Sex in Literature Awards: Leave Authors Alone

BlogHer Original Post

“Do you subscribe to Esquire?” my friend Hannah asks me. It’s a chilly February afternoon and we’ve met for lunch at the Hammer Museum’s café for the usual dishing session. Most women meeting to discuss their love lives would be thrilled to expense their lunches the way a sex columnist and the author of several ebooks detailing her sexploits do, and we usually are thrilled, even if we’re not half as good at keeping track of our receipts as we are at chronicling every detail of our encounters.

Except today. Today, Hannah looks livid.

“There is an article in Esquire about the lack of sex in literature,” she says. “It’s infuriating. It’s like the internet doesn’t exist for these people.”

As someone who commits her encounters to pixel as well as curates those of others for a living, the notion that literary sex is dead is absurd to me, but when I sit down with Benjamin Alsup’s piece “Sexless Novels” later that week, I don’t feel the same ire that Hannah related to me that afternoon.

Today, many writers have largely abandoned sex as an area of concern. There are exceptions. Predictably, the French are still capable of producing an enfant terrible, though in the case of Michel Houellebecq, he is no longer particularly enfant nor terrible. The best writing about sex I've read recently comes from England, where Geoff Dyer seems to have a right and healthy attitude about the way these things can work — a little cocaine, some free booze, a chance encounter over a few days in Venice — voilà ... healthy, happy orgasms for all!

And happy readers, too. Because if you're gonna commit all of yourself to reading a book, a writer has gotta give all in return.

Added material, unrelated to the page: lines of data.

-- ==== Sys2Proof/Proofs/RunEnd.lean ====
section
/-! The end of a run (70_reset_and_hazards.md R232). -/

namespace Sys2Proof.Machine

theorem State.Ended.step_eq {s : State} (h : s.Ended) (hcfg : s.cfg.Ok) : step s = .next s := by
  obtain ⟨hinput, hphase⟩ := h
  exact step_of_fetch_done hcfg hphase (fetch_nil hinput)

/-- A run that goes on from an ended state gets nowhere else. With a configuration that R4 excludes it faults. -/
theorem State.Ended.run_eq {s t : State} (h : s.Ended) {k : Nat} (hr : Sys2Proof.core.run k s = .next t) : t = s := by
  induction k with
  | zero => cases hr; rfl
  | succ k ih =>
    by_cases hcfg : s.cfg.Ok
    · rw [run_succ_next k (h.step_eq hcfg)] at hr
      exact ih hr
    · rw [run_succ_fault k (step_of_bad_configuration hcfg)] at hr
      cases hr

/-- Of two runs from a state, the longer one passes through the end of the shorter one. -/
theorem State.Ended.eq_of_run_le {s t t' : State} {j k : Nat} (ht : t.Ended) (hjk : j ≤ k)
    (hj : Sys2Proof.core.run j s = .next t) (hk : Sys2Proof.core.run k s = .next t') : t' = t := by
  obtain ⟨d, rfl⟩ := Nat.exists_eq_add_of_le hjk
  rw [run_add d hj] at hk
  exact ht.run_eq hk

theorem State.EndsIn.unique {s t t' : State} (h : s.EndsIn t) (h' : s.EndsIn t') : t = t' := by
  obtain ⟨⟨j, hj⟩, ht⟩ := h
  obtain ⟨⟨k, hk⟩, ht'⟩ := h'
  rcases Nat.le_total j k with hjk | hkj
  · exact (ht.eq_of_run_le hjk hj hk).symm
  · exact ht'.eq_of_run_le hkj hk hj

/-- A flag is at its bit and at no other. -/
theorem getLsbD_flagAt (f : Bool) {bit i : Nat} (hi : i < 8) : (flagAt f bit).getLsbD i = (f && decide (i = bit)) := by
  cases f with
  | false => simp [flagAt]
  | true =>
    simp only [flagAt, if_true, BitVec.getLsbD_shiftLeft, BitVec.getLsbD_one]
    grind

theorem statusReg_busy (s : State) : (statusReg s).getLsbD 0 = s.busy := by
  have bit0 (f : Bool) (bit : Nat) := getLsbD_flagAt f (bit := bit) (i := 0) (by decide)
  simp only [statusReg, BitVec.getLsbD_or, bit0]
  simp

theorem statusReg_rxPending (s : State) : (statusReg s).getLsbD 2 = rxPending s := by
  have bit2 (f : Bool) (bit : Nat) := getLsbD_flagAt f (bit := bit) (i := 2) (by decide)
  simp only [statusReg, BitVec.getLsbD_or, bit2]
  simp

theorem rxPending_eq_false {s : State} : rxPending s = false ↔ s.rx.state = .idle := by simp [rxPending]

/-- Settles O60: an ended state is a fixed point of the step, so that two runs that end agree; the two bits of STATUS
are BUSY and RX_PENDING. -/
theorem aRunEndsInOneState : Obligations.ARunEndsInOneState := by
  refine ⟨fun s hcfg h => h.step_eq hcfg, fun s t t' => State.EndsIn.unique, fun s => ?_⟩
  rw [statusReg_busy, statusReg_rxPending, rxPending_eq_false, State.EndedCleanly]

end Sys2Proof.Machine
end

He's gotta use his hips. Maybe put a little back into it. Jonathan Safran Foer is a lovely cat and all, but Jesus, does that guy ever break a sweat? Brooklyn is lovely, too. But does anyone in his borough remember how to get down? Or anyone else?

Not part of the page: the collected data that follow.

-- ==== Sys2Proof/Proofs/InvState.lean ====
section
/-! Every named update of the state keeps the invariant's parts. -/

namespace Sys2Proof.Machine

section
/-! Updates of registers that no part speaks of, and of REFUSED and the receiver -/
variable {s : State} (h : s.Core)
include h

theorem State.Core.refuse (r : RefuseReason) : (s.refuse r).Core := ⟨h.cfg, h.mem, h.rx, nofun, h.sel⟩
theorem State.Core.accept : s.accept.Core := ⟨h.cfg, h.mem, h.rx, nofun, h.sel⟩
theorem State.Core.waitIn (p : Phase) : (s.waitIn p).Core := ⟨h.cfg, h.mem, h.rx, h.reason, h.sel⟩
theorem State.Core.handOver (f : List Byte) : (s.handOver f).Core := ⟨h.cfg, h.mem, h.rx, h.reason, h.sel⟩
theorem State.Core.received (r : RecvInput) (q : List RecvInput) : (s.received r q).Core :=
  ⟨h.cfg, h.mem, h.rx, h.reason, h.sel⟩
theorem State.Core.sendFailed : s.sendFailed.Core := ⟨h.cfg, h.mem, h.rx, h.reason, h.sel⟩
theorem State.Core.sendDone : s.sendDone.Core := ⟨h.cfg, h.mem, h.rx, h.reason, h.sel⟩
theorem State.Core.finish (x : ExResult) : (s.finish x).Core := ⟨h.cfg, h.mem, h.rx, h.reason, h.sel⟩
theorem State.Core.setInput (q : List Input) : ({ s with input := q } : State).Core :=
  ⟨h.cfg, h.mem, h.rx, h.reason, h.sel⟩
theorem State.Core.setBusy (b : Bool) : ({ s with busy := b } : State).Core :=
  ⟨h.cfg, h.mem, h.rx, h.reason, h.sel⟩
theorem State.Core.answered (q : List SendResult) : ({ s with sendQ := q, phase := .idle } : State).Core :=
  ⟨h.cfg, h.mem, h.rx, h.reason, h.sel⟩

theorem State.Core.rxClear : s.rxClear.Core := ⟨h.cfg, h.mem, Rx.clear_ok _ _, h.reason, h.sel⟩
theorem State.Core.emit_err (x : DecodeError) : (s.emit (.err x)).Core :=
  ⟨h.cfg, h.mem, h.rx.emit_err x, h.reason, h.sel⟩
theorem State.Core.takeByte (b : Byte) : (s.takeByte b).Core :=
  ⟨h.cfg, h.mem.store _ b, h.rx.next s.cfg b, h.reason, h.sel⟩

theorem State.Core.loadTx {f : List Byte} (hf : f.length ≤ 261) : (s.loadTx f).Core :=
  ⟨h.cfg, h.mem.load hf, h.rx.grow (Memory.grows_writeAll _ _ _), h.reason, h.sel⟩

/-- An outcome without an address (42_addressing.md R150). -/
theorem State.Core.outcome (hv : s.sel.addrValid = false) (o : SelOutcome) : (s.outcome o).Core :=
  ⟨h.cfg, h.mem, h.rx, h.reason, fun hv' => absurd (hv.symm.trans hv') Bool.false_ne_true⟩

/-- Single with the address a device has echoed (42_addressing.md R150). -/
theorem State.Core.echo_single {e : Addr} (he : Concrete s.cfg e) : ((s.echo e).outcome .single).Core :=
  ⟨h.cfg, h.mem, h.rx, h.reason, fun _ => ⟨rfl, he⟩⟩

end

section
/-! Frames fit TXBUF (R12) -/

theorem length_shortFrame (cfg : Config.Params) (c a : Byte) : (shortFrame cfg c a).length = 5 := rfl

theorem length_longFrame (cfg : Config.Params) (c a ci : Byte) (p : List Byte) :
    (longFrame cfg c a ci p).length = p.length + 9 := by
  simp [longFrame]

theorem length_selectFrame (cfg : Config.Params) (m : Addr) : (selectFrame cfg m).length = 17 := by
  simp [selectFrame, length_longFrame]

variable {s : State} (h : s.Core)
include h

theorem State.Core.loadShort (c a : Byte) : (s.loadTx (shortFrame s.cfg c a)).Core :=
  h.loadTx (by rw [length_shortFrame]; decide)

theorem State.Core.loadLong (c a ci : Byte) {p : List Byte} (hp : p.length ≤ Config.payloadMax) :
    (s.loadTx (longFrame s.cfg c a ci p)).Core :=
  h.loadTx (by rw [length_longFrame]; exact Nat.add_le_add_right hp 9)

theorem State.Core.buildRequest (t : Byte) : (s.buildRequest t).Core := (h.loadShort _ t).accept

theorem State.Core.buildSelect : s.buildSelect.Core :=
  (h.loadTx (by rw [length_selectFrame]; decide)).accept

end

section
/-! Runs of bytes -/
variable {s : State} (h : s.Core)
include h

theorem State.Core.feed (bs : List Byte) : (s.feed bs).Core := by
  induction bs generalizing s with
  | nil => exact h
  | cons b bs ih => exact ih (h.accept.takeByte b)

theorem State.Core.rxEnd : s.rxEnd.Core := by
  unfold State.rxEnd
  split
  · exact h.accept
  all_goals exact h.accept.emit_err _

theorem State.Core.decodeLoop (bs : List Byte) : (s.decodeLoop bs).Core := by
  induction bs generalizing s with
  | nil => exact h.emit_err _
  | cons b bs ih =>
    have hb := h.takeByte b
    rw [State.decodeLoop]
    split
    · exact ih hb
    · exact hb
    · split
      · exact hb
      · exact hb.emit_err _

theorem State.Core.decodeBuf (bs : List Byte) : (s.decodeBuf bs).Core := h.rxClear.accept.decodeLoop bs

end

section
/-! DECODE and the wire leave the rest alone (41_decode.md R119). -/
variable (s : State) (bs : List Byte)

@[simp] theorem State.decodeBuf_cfg : (s.decodeBuf bs).cfg = s.cfg := by rw [State.decodeBuf_eq]
@[simp] theorem State.decodeBuf_phase : (s.decodeBuf bs).phase = s.phase := by rw [State.decodeBuf_eq]
@[simp] theorem State.decodeBuf_busy : (s.decodeBuf bs).busy = s.busy := by rw [State.decodeBuf_eq]
@[simp] theorem State.decodeBuf_sel : (s.decodeBuf bs).sel = s.sel := by rw [State.decodeBuf_eq]

@[simp] theorem State.feed_cfg : (s.feed bs).cfg = s.cfg := by
  induction bs generalizing s with
  | nil => rfl
  | cons b bs ih => exact ih _

@[simp] theorem State.feed_phase : (s.feed bs).phase = s.phase := by
  induction bs generalizing s with
  | nil => rfl
  | cons b bs ih => exact ih _

@[simp] theorem State.rxEnd_cfg : s.rxEnd.cfg = s.cfg := by unfold State.rxEnd; split <;> rfl
@[simp] theorem State.rxEnd_phase : s.rxEnd.phase = s.phase := by unfold State.rxEnd; split <;> rfl

end

end Sys2Proof.Machine
end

The contemporary American lustscape is populated by the sexually unlucky, unhappy, and/or uninterested. In The Financial Lives of the Poets, Jess Walter's narrator thinks his wife is "cute" and he longs for a little "smack-smack." Gary Shteyngart writes hilariously about sex, but far more often, its absence. His characters keep close watch on their "fuckability" numbers via their smartphones but fall asleep while going down on one another. Meanwhile, Sam Lipsyte's best love scenes involve dudes left to their own devices.

Overlooking the blogosphere is alienating to the thousands of people who contribute their stories -- occasionally quite artfully -- to the world, but this oversight also serves to highlight something worth noting: That unlike the corner of the blogosphere (which by its very nature, is free of gatekeepers, celebrated critics and Esquire writers combing for the naughty bits) inhabited by sex and personal bloggers who share about their sex, the publishing world has made a habit of (however inadvertently) censuring some of the most powerful voices in contemporary literature with its relentless critiquing and, at times, outright mocking.

Hot SEX!The most obvious examples of this is The Literary Review's annual Bad Sex in Fiction Award, which since 1993, has been conferred on authors in an attempt to “draw attention to the crude, tasteless, often perfunctory use of redundant passages of sexual description in the modern novel, and to discourage it.”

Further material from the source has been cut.